Do not add generic rules. "Never write bad code" teaches nothing. "Never use any type" might be relevant but it is enforced by TypeScript strict mode already. Only add rules that solve problems your linter and type system cannot catch.
Step 5: Where new code goes
A decision table. Two columns. Zero ambiguity.
This prevents Claude's most common structural mistake: putting code in the wrong place. Without this table, Claude has to infer where things belong from existing file patterns. It usually gets it 70% right. With the table, it is 99%.
## Where Does New Code Go?
| Type | Package | Example |
|-------------------|------------------|----------------------------|
| UI primitive | `@jd/ui` | Button, Card, Dialog |
| Zod schema | `@jd/shared` | blogArticleSchema |
| Utility function | `@jd/shared` | cn(), calculateReadingTime |
| TRPC router | `@jd/api` | New data endpoint |
| Supabase migration| `apps/web/supabase/` | New table/column |
| Page/layout | `apps/web/app/` | New route |
| Feature component | `apps/web/components/` | Admin panel, blog |This table is the single most referenced section in my CLAUDE.md. Every time Claude creates a new file, it checks this table. The precision of your table directly correlates with how often Claude puts code in the right place.
The context budget check
You have written five sections. Now count lines.
wc -l CLAUDE.md
If you are over 200 lines, it is time to cut. Go through every line and ask one question: would Claude make a mistake without this line?

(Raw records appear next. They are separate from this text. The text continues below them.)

-- ==== Sys2Proof/Tests/Slice0.lean ====
section
/-! SUPPORT. The model's own tests, expected values from 95_test_vectors.md (named by their ids) or worked by hand from
the rule named, and for every statement of Obligations.lean with hypotheses a state that meets them. -/

namespace Sys2Proof.Tests

open Sys2Proof Sys2Proof.Machine

set_option Elab.async false

/-! ## Well-formedness: an ill-formed operand in each place is refused (30_encoding.md R100) -/

theorem test_wellFormed_accepts : (Instr.alu (some 31#7) (some 0#7) none).wellFormed 32 = true := by decide

theorem test_wellFormed_refuses_destination : (Instr.alu (some 32#7) none none).wellFormed 32 = false := by decide

theorem test_wellFormed_refuses_first_source : (Instr.ld none (some 32#7) none).wellFormed 32 = false := by decide

theorem test_wellFormed_refuses_second_source : (Instr.st none none (some 127#7)).wellFormed 32 = false := by decide

/-! ## Decoding: words written out from 30_encoding.md R91 to R93, used flag and register number of source 2, source 1 and
the destination, then the op code -/

theorem test_decode_alu :
    decodeRecord 32 (0b1#1 ++ 0b0000010#7 ++ 0b1#1 ++ 0b0000001#7 ++ 0b1#1 ++ 0b0000101#7 ++ 0b00000000#8) =
      .ok (.alu (some 5#7) (some 1#7) (some 2#7)) := by decide

theorem test_decode_ld :
    decodeRecord 32 (0b0#1 ++ 0b0000000#7 ++ 0b1#1 ++ 0b0000001#7 ++ 0b1#1 ++ 0b0000011#7 ++ 0b00000001#8) =
      .ok (.ld (some 3#7) (some 1#7) none) := by decide

theorem test_decode_st :
    decodeRecord 32 (0b1#1 ++ 0b0000001#7 ++ 0b1#1 ++ 0b0000011#7 ++ 0b0#1 ++ 0b0000000#7 ++ 0b00000010#8) =
      .ok (.st none (some 3#7) (some 1#7)) := by decide

theorem test_decode_cbr :
    decodeRecord 32 (0b0#1 ++ 0b0000000#7 ++ 0b1#1 ++ 0b0000100#7 ++ 0b0#1 ++ 0b0000000#7 ++ 0b00000011#8) =
      .ok (.cbr none (some 4#7) none) := by decide

theorem test_decode_other :
    decodeRecord 32 (0b0#1 ++ 0b0000000#7 ++ 0b0#1 ++ 0b0000000#7 ++ 0b0#1 ++ 0b1111111#7 ++ 0b00000100#8) =
      .ok (.other none none none) := by decide

/-- E9: a reserved op code is refused by name. -/
theorem test_decode_reserved : decodeRecord 32 0x00000005#32 = .error (.reservedOpcode 0x05#8) := by decide

/-- E11 and E12. -/
theorem test_decode_register_range :
    decodeRecord 32 0x0000A000#32 = .error (.registerOutOfRange (.alu (some 32#7) none none)) ∧
      decodeRecord 64 0x0000A000#32 = .ok (.alu (some 32#7) none none) := by decide

/-- E1's bytes, and E15: a record and a 2-byte partial record. -/
theorem test_byte_stream :
    bytesOfWord 0x82818500#32 = [0x00#8, 0x85#8, 0x81#8, 0x82#8] ∧
      wordsOfBytes [0x00#8, 0x85#8, 0x81#8, 0x82#8, 0x01#8, 0x83#8] = [0x82818500#32] ∧
      decodeBytes 32 [0x01#8, 0x83#8] = .error (.partialRecord 2) := by decide

/-- E1 to E6. -/
theorem test_encode :
    encode (.alu (some 5#7) (some 1#7) (some 2#7)) = 0x82818500#32 ∧
      encode (.ld (some 3#7) (some 1#7) none) = 0x00818301#32 ∧
      encode (.st none (some 3#7) (some 1#7)) = 0x81830002#32 ∧
      encode (.cbr none (some 4#7) none) = 0x00840003#32 ∧
      encode (.other none none none) = 0x00000004#32 ∧
      encode (.alu (some 127#7) (some 0#7) (some 0#7)) = 0x8080FF00#32 := by decide

/-- The five rows of spec/opcode_table.json with every other bit 0 and every other bit 1. -/
theorem test_decodeTableWord :
    decodeTableWord 32 0x00000000 = some (.alu none none none) ∧ decodeTableWord 32 0xFFFFFF01 =
      some (.ld (some 127#7) (some 127#7) (some 127#7)) ∧ decodeTableWord 32 0x00000002 = some (.st none none none) ∧
      decodeTableWord 32 0x00000003 = some (.cbr none none none) ∧
      decodeTableWord 32 0x00000004 = some (.other none none none) ∧ decodeTableWord 32 0x00000005 = none := by decide

/-- E7: the internal record of a fetched instruction. -/
theorem test_fetchedInst :
    fetchedInst 9 (.alu (some 5#7) (some 1#7) (some 2#7)) =
      { seq := 9, op := .alu, dest := some 5, src1 := some 1, src2 := some 2, src1Tag := none, src2Tag := none,
        drTag := none, src1Ready := false, src2Ready := false, wait := 0 } := by decide

/-! ## Small states -/

/-- A configuration of four registers and a ROB of four; `width`, EXEQ_SIZE, WB_WIDTH, the policy and LOAD_LATENCY are
the test's. -/
def config (width exeqSize wbWidth : Nat) (policy : SchedPolicy) (latency : Nat)
    (h : 1 ≤ width ∧ width ≤ wbWidth ∧ 1 ≤ latency) : Config where
  pipeWidth := width
  robSize := 4
  numArchRegs := 4
  exeqSize := exeqSize
  wbWidth := wbWidth
  schedPolicy := policy
  loadLatency := latency
  one_le_pipeWidth := h.1
  pipeWidth_le_wbWidth := h.2.1
  one_le_loadLatency := h.2.2

/-- One lane, room for every load of LOAD_LATENCY 3: a `Sized` configuration. -/
def narrow (policy : SchedPolicy) : Config := config 1 3 2 policy 3 (by decide)

/-- A record as Fetch makes it. -/
def fresh (q : Nat) (op : OpClass) (dest src1 src2 : Option Nat) : Inst :=
  { Inst.blank with seq := q, op := op, dest := dest, src1 := src1, src2 := src2 }

/-- The record of slot `t`, both sources ready. -/
def issued (q : Nat) (op : OpClass) (dest : Option Nat) (t : Nat) : Inst :=
  { fresh q op dest none none with drTag := some t, src1Ready := true, src2Ready := true }

/-- A lane that holds a record. -/
def lane (x : Inst) : Lane := { valid := true, stall := false, inst := x }

/-- A ROB slot that holds a record. -/
def slot (exec ready : Bool) (x : Inst) : RobSlot := { valid := true, exec := exec, ready := ready, inst := x }

/-- An EXEQ slot that holds a record with `w` cycles left. -/
def queued (x : Inst) (w : Nat) : ExeqSlot := { valid := true, inst := { x with wait := w } }

/-- A reader of register 2 that waits on tag `g`. -/
def waiting (q t g : Nat) : Inst :=
  { issued q .alu (some 1) t with src1 := some 2, src1Tag := some g, src1Ready := false }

If the answer is no — delete it. If the answer is "maybe, but rarely" — move it to a skill. If the answer is "yes, and it would be a serious mistake" — keep it.

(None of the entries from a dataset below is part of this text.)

-- ==== Sys2Proof/Safety.lean ====
section
/-! DEFINITION. What claims are stated in: the invariants of spec/10_state.md R27, what it means to touch one chip or one channel only, and runs of several operations. -/

namespace Sys2Proof.Machine

/-- R27 for one channel, clauses 1 and 2 (`1 <= down <= tc <= 256`), 5 (what `WAIT_TRIG` implies), 6 (`psc < P` in timer mode), 7 (`mode[0] = 1`). -/
abbrev Channel.Inv (p : Params) (c : Channel) : Prop :=
  (1 ≤ c.tc ∧ c.tc ≤ 256) ∧ (1 ≤ c.down ∧ c.down ≤ c.tc) ∧
  (c.run = .waitTrig → c.counter p = false ∧ c.trig p = true) ∧
  (c.counter p = false → c.psc < c.prescale p) ∧
  c.mode[0] = true

/-- The channel is as at power-on, but for the recorded input level (R27 clause 8). -/
abbrev Channel.FreshButLevel (p : Params) (i : ChanIx) (c : Channel) : Prop :=
  c = { Channel.powerOn p i with extLevel := c.extLevel }

/-- R27 for one chip: every channel's invariant, `ch[i].index = i` (R12), at most one asserted channel (clause 3), and power-on channels before the first `RESET` (clause 8). -/
abbrev Chip.Inv (p : Params) (k : Chip) : Prop :=
  (∀ i : ChanIx, (k.chan i).Inv p ∧ (k.chan i).index = i) ∧
  (∀ i j : ChanIx, (k.chan i).intState = .asserted → (k.chan j).intState = .asserted → i = j) ∧
  (k.inited = false → ∀ i : ChanIx, (k.chan i).FreshButLevel p i)

/-- The parameters are legal (notes/assumptions/17.md), and every chip meets R27. -/
abbrev State.Inv (s : State) : Prop := s.params.wf = true ∧ ∀ c ∈ s.chips, c.Inv s.params

/-- From `s` to `t` no chip but `k` changed, none came or went, and the parameters and what the environment will invoke are the same. -/
abbrev OnlyChip (k : Nat) (s t : State) : Prop :=
  t.params = s.params ∧ t.requests = s.requests ∧ t.chips.length = s.chips.length ∧
  ∀ j : Nat, j ≠ k → t.chips[j]? = s.chips[j]?

/-- From chip `c` to chip `d` nothing but channel `i` changed. -/
abbrev OnlyChannel (i : ChanIx) (c d : Chip) : Prop :=
  d.inited = c.inited ∧ d.vector = c.vector ∧ ∀ j : ChanIx, j ≠ i → d.chan j = c.chan j

/-- The operation `i` completes on chip `k` of `s`: it leaves chip `k` as `d`, touches no other chip and returns `r`. -/
abbrev ChipCompletes (i : Instr) (k : Nat) (s : State) (d : Chip) (r : Result) : Prop :=
  ∃ t : State, exec i s = .next t ∧ t.chips[k]? = some d ∧ OnlyChip k s t ∧ t.result = r

/-- The chips an operation's operands name. -/
def chipOperands : Instr → List Nat
  | .wrVec k _ => [k]
  | .wrCtrl k _ _ => [k]
  | .wrTc k _ _ => [k]
  | .wrIgn k _ _ => [k]
  | .rd k _ => [k]
  | .trg k _ _ => [k]
  | .tick k => [k]
  | .reset k => [k]
  | .status k _ => [k]
  | .ack k => [k]
  | .reti k => [k]
  | .chainIrq cs => cs
  | .chainAck cs => cs
  | .chainReti cs => cs

/-- The operation is one of the four decodings of `WR` on chip `k` (R5, R120). -/
def IsWrite (k : Nat) : Instr → Prop
  | .wrVec j _ => j = k
  | .wrCtrl j _ _ => j = k
  | .wrTc j _ _ => j = k
  | .wrIgn j _ _ => j = k
  | _ => False

/-- `ms` are the chips that the list `cs` names, in its order. -/
abbrev ChainOf (s : State) (cs : List Nat) (ms : List Chip) : Prop :=
  cs.map (fun k => s.chips[k]?) = ms.map some

/-- The operations `is`, one after the other, up to the first stop. -/
def runOps : List Instr → State → Host.Outcome State Fault Refusal
  | [], s => .next s
  | i :: is, s => match exec i s with
    | .next t => runOps is t
    | .fault e => .fault e
    | .refused e => .refused e

/-- `n` pulses on channel `i` of chip `k`, each a change of its input to level `l` and one back (R70 `PULSE`, for either polarity). -/
def pulses (k : Nat) (i : ChanIx) (l : Level) : Nat → List Instr
  | 0 => []
  | n + 1 => .trg k i l :: .trg k i (!l) :: pulses k i l n

end Sys2Proof.Machine
end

I went through this exercise on my own CLAUDE.md and cut 40% of the content. Most of what I removed was reference information — things Claude could figure out from the code. What remained was rules — things Claude could not infer.
Layered rule hierarchy
Your CLAUDE.md does not have to be a single file. Claude Code supports a layered hierarchy that lets you separate concerns.

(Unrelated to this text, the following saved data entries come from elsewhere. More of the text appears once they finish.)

/-! ### Counting in rounds -/

/-- Where a round of `T` ends, the next number begins a new one. -/
theorem succ_of_round_end {n T : Nat} (hT : 1 ≤ T) (h : n % T + 1 = T) :
    (n + 1) / T = n / T + 1 ∧ (n + 1) % T = 0 := by
  refine (Nat.div_mod_unique hT).2 ⟨?_, hT⟩
  have hn := Nat.div_add_mod n T
  rw [Nat.mul_add_one]
  omega

/-- Within a round of `T`, the next number is one place further. -/
theorem succ_of_within_round {n T : Nat} (h : n % T + 1 < T) :
    (n + 1) / T = n / T ∧ (n + 1) % T = n % T + 1 := by
  refine (Nat.div_mod_unique (by omega)).2 ⟨?_, h⟩
  have hn := Nat.div_add_mod n T
  omega

/-- The next number begins a round exactly where this one ends one. -/
theorem succ_mod_eq_zero_iff {n T : Nat} (hT : 1 ≤ T) : (n + 1) % T = 0 ↔ n % T + 1 = T := by
  refine ⟨fun h => ?_, fun h => (succ_of_round_end hT h).2⟩
  by_contra hne
  have hlt := Nat.mod_lt n hT
  have hnext := (succ_of_within_round (n := n) (T := T) (by omega)).2
  omega

/-- A round of `P * T` ends exactly where one of `P` does, and its number ends one of `T`. -/
theorem succ_mod_mul_eq_zero_iff {t P T : Nat} (hP : 1 ≤ P) (hT : 1 ≤ T) :
    (t + 1) % (P * T) = 0 ↔ t % P + 1 = P ∧ t / P % T + 1 = T := by
  rw [Nat.mod_mul, Nat.add_eq_zero_iff, succ_mod_eq_zero_iff hP, Nat.mul_eq_zero,
    or_iff_right (by omega)]
  refine and_congr_right fun h => ?_
  rw [(succ_of_round_end hP h).1, succ_mod_eq_zero_iff hT]

/-- One more round toggles the level once more. -/
theorem toggle_succ (b : Level) (q : Nat) :
    (if (q + 1) % 2 = 0 then b else !b) = !(if q % 2 = 0 then b else !b) := by
  obtain h | h := Nat.mod_two_eq_zero_or_one q <;> simp [Nat.add_mod, h]

/-! ### A channel after a number of decrements -/

/-- `d` is the armed channel `c`, loaded with `T`, after `n` decrements: the counter runs from `T` down to 1, and the output toggles once a round. -/
structure CountedFrom (c : Channel) (T n : Nat) (d : Channel) : Prop where
  mode : d.mode = c.mode
  tc : d.tc = T
  run : d.run = .armed
  down : d.down = T - n % T
  zc : d.zc = if (n / T) % 2 = 0 then c.zc else !c.zc

section Counted

variable {p : Params} {c d : Channel} {T n : Nat}

/-- A channel that has just been loaded has counted nothing. -/
theorem CountedFrom.zero (htc : c.tc = T) (hdown : c.down = T) (hrun : c.run = .armed) :
    CountedFrom c T 0 c :=
  ⟨rfl, htc, hrun, by rw [hdown, Nat.zero_mod, Nat.sub_zero], by rw [Nat.zero_div]; rfl⟩

/-- The counter is at 1 exactly at the end of a round. -/
theorem CountedFrom.down_last_iff (h : CountedFrom c T n d) (hT : 1 ≤ T) :
    d.down - 1 = 0 ↔ n % T + 1 = T := by
  have hlt := Nat.mod_lt n hT
  rw [h.down]
  omega

/-- A countdown leaves the control word as it is. -/
theorem CountedFrom.cw (h : CountedFrom c T n d) : d.cw p = c.cw p := by
  rw [Channel.cw_eq, Channel.cw_eq, h.mode]

theorem CountedFrom.counter (h : CountedFrom c T n d) : d.counter p = c.counter p :=
  congrArg ControlWord.counter h.cw

theorem CountedFrom.rising (h : CountedFrom c T n d) : d.rising p = c.rising p :=
  congrArg ControlWord.rising h.cw

theorem CountedFrom.prescale (h : CountedFrom c T n d) : d.prescale p = c.prescale p := by
  rw [Channel.prescale, h.cw, Channel.prescale]

/-- A decrement counts one more. -/
theorem CountedFrom.decrement (h : CountedFrom c T n d) (hT : 1 ≤ T) :
    CountedFrom c T (n + 1) (d.decrement p) := by
  have hlast := h.down_last_iff hT
  obtain ⟨hmode, htc, hrun, hdown, hzc⟩ := h
  obtain ⟨h0, he⟩ | ⟨h0, he⟩ := d.decrement_cases p <;> rw [he]
  · obtain ⟨hdiv, hmod⟩ := succ_of_round_end hT (hlast.1 h0)
    exact ⟨hmode, htc, hrun, by rw [hmod]; exact htc, by rw [hdiv, toggle_succ, ← hzc]⟩
  · have hlt := Nat.mod_lt n hT
    obtain ⟨hdiv, hmod⟩ := succ_of_within_round (n := n) (T := T) (by omega)
    exact ⟨hmode, htc, hrun, by rw [hmod, ← Nat.sub_sub, ← hdown], by rw [hdiv, ← hzc]⟩

/-- The prescaler counter and the recorded level are no part of the count. -/
theorem CountedFrom.with_psc_and_level (h : CountedFrom c T n d) (psc : Nat) (l : Level) :
    CountedFrom c T n { d with psc := psc, extLevel := l } :=
  ⟨h.mode, h.tc, h.run, h.down, h.zc⟩

/-! ### The timer channel and the counter channel -/

/-- `d` is the timer channel `c` after `t` ticks at prescaler `P`. -/
structure TimedFrom (c : Channel) (P T t : Nat) (d : Channel) : Prop where
  counted : CountedFrom c T (t / P) d
  psc : d.psc = t % P

/-- A tick counts in the prescaler, and at the end of its period in the counter (R103). -/
theorem TimedFrom.tick {t : Nat} (h : TimedFrom c (c.prescale p) T t d) (hT : 1 ≤ T)
    (hm : c.counter p = false) : TimedFrom c (c.prescale p) T (t + 1) (d.tick p) := by
  obtain ⟨hcount, hpsc⟩ := h
  have hP := c.prescale_pos p
  have hpre : d.prescale p = c.prescale p := hcount.prescale
  have hdm : d.counter p = false := hcount.counter.trans hm
  by_cases hend : t % c.prescale p + 1 = c.prescale p
  · obtain ⟨hdiv, hmod⟩ := succ_of_round_end hP hend
    rw [Channel.tick_of_psc_eq hdm hcount.run (by rw [hpsc, hpre, hend])]
    refine ⟨hdiv ▸ (hcount.with_psc_and_level 0 d.extLevel).decrement hT, ?_⟩
    obtain ⟨down, zc, st, he⟩ := { d with psc := 0 }.decrement_frame p
    rw [he, hmod]
  · have hlt := Nat.mod_lt t hP
    obtain ⟨hdiv, hmod⟩ := succ_of_within_round (n := t) (T := c.prescale p) (by omega)
    rw [Channel.tick_of_psc_ne hdm hcount.run (by rwa [hpsc, hpre])]
    exact ⟨hdiv ▸ hcount.with_psc_and_level _ d.extLevel, by rw [hmod, ← hpsc]⟩

/-- The next tick is an expiry exactly at the end of a round of `P * T` ticks (R104). -/
theorem TimedFrom.expiresOnTick_iff {t : Nat} (h : TimedFrom c (c.prescale p) T t d) (hT : 1 ≤ T)
    (hm : c.counter p = false) :
    d.expiresOnTick p = true ↔ (t + 1) % (c.prescale p * T) = 0 := by
  obtain ⟨hcount, hpsc⟩ := h
  have hpre : d.prescale p = c.prescale p := hcount.prescale
  have hdm : d.counter p = false := hcount.counter.trans hm
  rw [succ_mod_mul_eq_zero_iff (c.prescale_pos p) hT, ← hcount.down_last_iff hT, ← hpsc, ← hpre,
    Channel.expiresOnTick, Bool.and_eq_true, Bool.and_eq_true, beq_iff_eq, beq_iff_eq,
    and_assoc, and_iff_right ((Channel.ticking_iff p d).2 ⟨hdm, hcount.run⟩)]

/-- A pulse on a counter channel whose input rests at the other level counts once, and the input rests again (R108). -/
theorem CountedFrom.pulse (h : CountedFrom c T n d) (hT : 1 ≤ T) (hm : c.counter p = true)
    (hext : d.extLevel = !c.rising p) :
    CountedFrom c T (n + 1) ((d.trg p (c.rising p)).trg p (!c.rising p)) ∧
      ((d.trg p (c.rising p)).trg p (!c.rising p)).extLevel = !c.rising p := by
  have hedge : d.trg p (c.rising p) = { d with extLevel := c.rising p }.decrement p :=
    Channel.trg_of_counting (by simp [hext]) h.rising.symm h.run (h.counter.trans hm)
  have hcount : CountedFrom c T (n + 1) (d.trg p (c.rising p)) :=
    hedge ▸ (h.with_psc_and_level d.psc (c.rising p)).decrement hT
  have hlevel : (d.trg p (c.rising p)).extLevel = c.rising p := by
    obtain ⟨down, zc, st, he⟩ := { d with extLevel := c.rising p }.decrement_frame p
    rw [hedge, he]
  have hback : (!c.rising p) ≠ (d.trg p (c.rising p)).extLevel := by
    rw [hlevel]
    exact Bool.not_ne_self _
  have haway : (!c.rising p) ≠ (d.trg p (c.rising p)).rising p := by
    rw [hcount.rising]
    exact Bool.not_ne_self _
  rw [Channel.trg_of_ne_rising hback haway]
  exact ⟨hcount.with_psc_and_level _ _, rfl⟩

end Counted

/-! ### Runs of the same operations -/

section Runs

variable {s u : State} {p : Params} {k : Nat} {i : ChanIx}

/-- A run goes on where its first operation completes. -/
theorem runOps_cons {o : Instr} (os : List Instr) (h : exec o s = .next u) :
    runOps (o :: os) s = runOps os u := by
  rw [runOps, h]

/-- Channel `i` of chip `k` has the property `R`, the machine's parameters being `p`. -/
def ChannelIs (p : Params) (k : Nat) (i : ChanIx) (R : Channel → Prop) (s : State) : Prop :=
  s.params = p ∧ ∃ c, s.chips[k]? = some c ∧ R (c.chan i)

/-- A tick takes the channel to its tick. -/
theorem ChannelIs.tick {R R' : Channel → Prop} (h : ChannelIs p k i R s)
    (hR : ∀ x, R x → R' (x.tick p)) : ∃ u, exec (.tick k) s = .next u ∧ ChannelIs p k i R' u := by
  obtain ⟨rfl, c, hc, hx⟩ := h
  obtain ⟨u, hu, hd, ⟨hp, -⟩, -⟩ := completes_chip (exec_tick k s) hc
  exact ⟨u, hu, hp, _, hd, by rw [Chip.mapCh_chan]; exact hR _ hx⟩

/-- An observed level takes the channel to its observation of it. -/
theorem ChannelIs.trg {R R' : Channel → Prop} {l : Level} (h : ChannelIs p k i R s)
    (hR : ∀ x, R x → R' (x.trg p l)) :
    ∃ u, exec (.trg k i l) s = .next u ∧ ChannelIs p k i R' u := by
  obtain ⟨rfl, c, hc, hx⟩ := h
  obtain ⟨u, hu, hd, ⟨hp, -⟩, -⟩ := completes_chip (exec_trg k i l s) hc
  exact ⟨u, hu, hp, _, hd, by rw [Chip.updCh_chan_self]; exact hR _ hx⟩

/-- From `n` on, `t` ticks take the channel through `t` members of a family that each tick takes to the next. -/
theorem ChannelIs.ticks {R : Nat → Channel → Prop} (hR : ∀ n x, R n x → R (n + 1) (x.tick p))
    (t : Nat) {n : Nat} (h : ChannelIs p k i (R n) s) :
    ∃ u, runOps (List.replicate t (.tick k)) s = .next u ∧ ChannelIs p k i (R (n + t)) u := by
  induction t generalizing s n with
  | zero => exact ⟨s, rfl, h⟩
  | succ t ih =>
    obtain ⟨u, hu, hnext⟩ := h.tick (hR n)
    obtain ⟨v, hv, hlast⟩ := ih hnext
    exact ⟨v, (runOps_cons _ hu).trans hv, by rwa [Nat.succ_add_eq_add_succ] at hlast⟩

/-- The same for pulses. -/
theorem ChannelIs.pulses {R : Nat → Channel → Prop} {l : Level}
    (hR : ∀ n x, R n x → R (n + 1) ((x.trg p l).trg p (!l))) (t : Nat) {n : Nat}
    (h : ChannelIs p k i (R n) s) :
    ∃ u, runOps (pulses k i l t) s = .next u ∧ ChannelIs p k i (R (n + t)) u := by
  induction t generalizing s n with
  | zero => exact ⟨s, rfl, h⟩
  | succ t ih =>
    obtain ⟨u, hu, hup⟩ := h.trg (R' := fun x => R (n + 1) (x.trg p (!l))) (hR n)
    obtain ⟨v, hv, hdown⟩ := hup.trg fun _ hx => hx
    obtain ⟨w, hw, hlast⟩ := ih hdown
    exact ⟨w, (runOps_cons _ hu).trans ((runOps_cons _ hv).trans hw),
      by rwa [Nat.succ_add_eq_add_succ] at hlast⟩

end Runs

/-! ### Who makes a channel wait (R20, R110) -/

/-- Of the ways in which an operation can write a channel, only a time constant makes one wait that did not. -/
theorem ChannelStep.waitTrig {p : Params} {o : Instr} {k : Nat} {i : ChanIx} {c d : Channel}
    (h : ChannelStep p o k i c d) (hnot : c.run ≠ .waitTrig) (hwait : d.run = .waitTrig) :
    ∃ v, o = .wrTc k i v := by
  cases h with
  | same => exact absurd hwait hnot
  | ctrl _ _ w => exact absurd ((c.writeCtrl_waitTrig_iff p w).1 hwait).2 hnot
  | tc _ _ v => exact ⟨v, rfl⟩
  | trg _ _ l =>
    obtain ⟨_, _, _, _, _, _, he, rfl | ⟨hw, -⟩⟩ := c.trg_frame p l
    · rw [he] at hwait
      exact absurd hwait hnot
    · exact absurd hw hnot
  | tick =>
    obtain ⟨_, _, _, _, he⟩ := c.tick_frame p
    rw [he] at hwait
    exact absurd hwait hnot
  | reset => cases hwait
  | ack => exact absurd hwait hnot
  | reti => exact absurd hwait hnot

/-! ### The statements -/

/-- Settles O17: a tick takes the channel after `t` ticks to the one after `t + 1`, where the counter has counted the whole periods of the prescaler. -/
theorem timerLaw : Obligations.TimerLaw := by
  rintro s p k c i P T t rfl hc hm hrun hpsc htc hdown hT hP
  obtain rfl : P = (c.chan i).prescale s.params := hP
  have hstart : TimedFrom (c.chan i) ((c.chan i).prescale s.params) T 0 (c.chan i) :=
    ⟨by rw [Nat.zero_div]; exact .zero htc hdown hrun, by rw [hpsc, Nat.zero_mod]⟩
  obtain ⟨u, hu, -, d, hd, htimed⟩ :=
    ChannelIs.ticks (fun _ _ h => h.tick hT hm) t ⟨rfl, c, hc, hstart⟩
  rw [Nat.zero_add] at htimed
  have hexp := htimed.expiresOnTick_iff hT hm
  obtain ⟨⟨-, hdtc, hdrun, hddown, hdzc⟩, hdpsc⟩ := htimed
  refine ⟨u, d, hu, hd, ?down, hdpsc, hdtc, hdrun, hexp, ?output⟩
  case down => rw [hddown, Nat.mod_mul_right_div_self]
  case output => rw [hdzc, Nat.div_div_eq_div_mul]

/-- Settles O18: a pulse takes the channel after `N` counts, its input at rest, to the one after `N + 1`. -/
theorem counterLaw : Obligations.CounterLaw := by
  rintro s p k c i T N rfl hc hm hrun htc hdown hT hext
  have hstart : CountedFrom (c.chan i) T 0 (c.chan i) := .zero htc hdown hrun
  obtain ⟨u, hu, -, d, hd, hcount, hrest⟩ :=
    ChannelIs.pulses (R := fun n x => CountedFrom (c.chan i) T n x ∧
      x.extLevel = !(c.chan i).rising s.params)
      (fun _ _ h => h.1.pulse hT hm h.2) N ⟨rfl, c, hc, hstart, hext⟩
  rw [Nat.zero_add] at hcount
  obtain ⟨-, hdtc, hdrun, hddown, hdzc⟩ := hcount
  exact ⟨u, d, hu, hd, hddown, hdtc, hdrun, hrest.trans hext.symm, hdzc⟩

/-- Settles O19: a tick passes over a channel that is not armed, a qualifying edge starts one that waits, and of the ways to write a channel only a time constant makes one wait. -/
theorem startOnTrigger : Obligations.StartOnTrigger := by
  refine ⟨fun s k c i hc hw => ⟨⟨_, completes_chip (exec_tick k s) hc, ?tick⟩, fun hext =>
    ⟨_, completes_chip (exec_trg k i _ s) hc, ?edge⟩⟩,
    fun s t o k i c d h hc hd hnot hwait => ?only⟩
  case tick => rw [Chip.mapCh_chan, Channel.tick_of_not_ticking (by simp [hw])]
  case edge =>
    rw [Chip.updCh_chan_self, Channel.trg_of_waitTrig (by simp [hext]) rfl hw]
    exact ⟨rfl, rfl, rfl, rfl, rfl⟩
  case only => exact (exec_channel h hc hd i).waitTrig hnot hwait

end Sys2Proof.Machine
end

section
/-! The chain as a whole (spec/43_daisy_chain.md R140, R144, R145) and the enable of a pending request (spec/40_channel_write_read.md R83). -/

namespace Sys2Proof.Machine

/-! ### A chip with one pending request (R83) -/

/-- A chip that has been reset, whose only request is that of channel `i`, pending, and that channel waits for no trigger. -/
structure Chip.OnlyPending (i : ChanIx) (c : Chip) : Prop where
  inited : c.inited = true
  run : (c.chan i).run ≠ .waitTrig
  pending : (c.chan i).intState = .pending
  others : ∀ j : ChanIx, j ≠ i → (c.chan j).intState = .none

~/.claude/CLAUDE.md # User-level: your personal preferences
# "I prefer functional components"
# "Use TypeScript strict mode"
.claude/CLAUDE.md # Project-level: shared with team via git
# Team conventions, CI rules
CLAUDE.md (repo root) # Repo-level: checked into the repo
# Architecture, boundaries, commands
Rules cascade — more specific overrides less specific. Your personal preference for named exports lives at the user level. Your team's convention for error handling lives at the project level. Your repo's import boundaries live at the repo level.
Do not duplicate rules across levels. If the boundary rules are in the repo-level CLAUDE.md, do not repeat them in the project-level file. Duplication means two places to update when something changes — and one of them will be forgotten.
The result
When you finish, you should have a CLAUDE.md that is:
- Under 200 lines. Preferably under 150.
- Project-specific. Every rule reflects your actual codebase, not generic best practices.
- Actionable. Every line either prevents a mistake or directs a decision.
- Maintainable. You can read it in two minutes and know if anything needs updating.
If you want to see what this looks like for different stacks, open-source example CLAUDE.md files exist for SaaS Next.js apps, Go microservices, Django APIs, Laravel APIs, and Rust projects. Each one follows the five-section structure with stack-specific rules. The patterns transfer — the structure is the same, only the rules change.
This file is the foundation of your blueprint. Everything else — skills, hooks, memory, verification — builds on top of it. Get this right and the rest falls into place. Get this wrong and no amount of advanced configuration will compensate.